----- Stored data -----
/-- An entry of the request buffer (R170). -/
structure Entry where
  code : Byte
  seq : Byte
  body : List Byte
  phase : Phase
  deriving DecidableEq, Repr

/-- The state of the Station Link Port (R170); the buffer is oldest first. -/
structure Port where
  attached : Bool
  receiver : PortReceiver
  gap : Option Time
  buffer : List Entry
  errors : BitVec 16
  deriving DecidableEq, Repr

/-! ### The station -/

/-- The run state (R146). -/
inductive RunState where
  | run | held
  deriving DecidableEq, Repr

/-- The stop function, station parameter 4 (R146). -/
inductive StopFunction where
  | hold | abort
  deriving DecidableEq, Repr

/-- The whole part, and the queue of commands that wait for it. `startup` runs during the first 20 ms
(R17, R160). `cells` are the bytes of the Result Store, by byte address, in rising order and none zero
(R130). `railReads` counts the conversion codes taken from the rail by the block itself, so that each is a value of
its own (assumption 14). `lastReply` is the reply that the owning block of the latest request composed
(assumption 15). -/
structure State where
  run : RunState
  stopLine : Bool
  stopFunction : StopFunction
  clock : Time
  wakeTimeout : BitVec 32
  classMask : Byte
  gatherSerial : BitVec 16
  startup : Option Time
  port : Port
  bays : Vector Bay 24
  gathers : Vector Gather 16
  profiles : Vector Profile 32
  converter : Converter
  lastGranted : BayNo
  calLock : Bool
  railReads : Nat
  cells : List Host.Cell
  notices : Notices
  lastReply : Option Reply
  pending : List Instr
  deriving DecidableEq, Repr

/-- The reasons for which the machine stops with a fault: none. Every command of the block ends in a next
state; what the manual refuses is refused in a reply, and what it discards is counted. -/
inductive Fault where
  deriving DecidableEq, Repr

/-- The reasons for which a command has no meaning. -/
inductive Refusal where
  /-- Raised by exec's arm of a command whose meaning is not written; safe, since nothing follows from it.
  No arm raises it now. -/
  | notModelled (mnemonic : String)
  deriving DecidableEq, Repr

/-! ### Values at power-on -/

/-- A link controller right after power-on (R40). -/
def Link.reset : Link :=
  { receiver := .disabled, gap := none, transmitter := .disabled, frameOut := [], pendingAsk := none,
    outstanding := none, nextTag := 0, answerTimer := none, wakeTimer := none, lineRate := 2,
    tunnelOut := none, tunnelIn := none, linkErrors := 0, stale := 0, tunnelDrops := 0 }

/-- A supply switch right after power-on (R57). -/
def Supply.reset : Supply :=
  { mode := .off, saved := .full, cycleTimer := none, comparator := .idle, detector := .idle,
    trips := 0, sags := 0 }

/-- The factory's calibration pair (R124). -/
def Calibration.factory : Calibration := { gain := 4096, offset := 0 }

/-- The default window of a bay, empty (R145). -/
def Ring.reset (bay : BayNo) : Ring :=
  { base := bay.val * 170, length := 170, mode := .stop, occupancy := 0, oldest := 0, drops := 0,
    overwrites := 0, nextSeq := 0 }

/-- A bay at power-on, before its start-up debounce has ended (R17, R18; assumption 9). -/
def Bay.reset (bay : BayNo) : Bay :=
  { state := .vacant, contact := false, present := false, debounce := none, identity := none, signOns := 0,
    link := .reset, supply := .reset, queue := [], window := .closed, cal := .factory, ring := .reset bay }

/-- A slot of a bay outside the bay set (R60). -/
def Slot.outside : Slot :=
  { stage := .outside, ending := none, verdict := .none, indicators := 0, tag := none, sendTime := none,
    answerTime := none, status := none, raw := none, scaled := none, stats := none, payload := [] }

/-- A cleared summary (R67). -/
def Summary.cleared : Summary :=
  { endings := { answered := 0, timedOut := 0, lost := 0, unreached := 0, skipped := 0, cancelled := 0 },
    queued := 0, sent := 0, passSet := 0, passCount := 0, failSet := 0, failCount := 0, lowest := none,
    highest := none }

/-- A FREE entry; its fields are without meaning and are kept cleared (R58; assumption 17). -/
def Gather.free : Gather :=
  { state := .free, serial := 0, bays := 0, command := 0, args := [], profile := 0, failMask := 0,
    timeoutMs := 0, measure := false, benchOnFail := false, expectRestart := false, cancelled := false,
    aborted := false, armTime := 0, firstSend := none, lastFinal := none, summary := .cleared,
    slots := Vector.replicate 24 .outside }

/-- An undefined profile; its definition has no meaning and is kept cleared (R90; assumption 17). -/
def Profile.undefined : Profile :=
  { defined := false, mode := .statusOnly, m := 0, d := 0, b := 0, low := 0, high := 0, latencyMs := 0,
    currentMa := 0, inUse := 0, evaluated := 0, minimum := none, maximum := none, fails := 0 }

/-- The built-in profile 0 (R91). -/
def Profile.builtIn : Profile :=
  { Profile.undefined with defined := true, mode := .statusOnly, m := 1, d := 1 }

/-- The profile table after power-on and station reset (R111). -/
def Profile.table : Vector Profile 32 := (Vector.replicate 32 Profile.undefined).set 0 .builtIn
-----
**Task instructions:** Determine, please, how many lines hold "BitVec" in the records, and give that number by itself.

**Exercise solution:** 3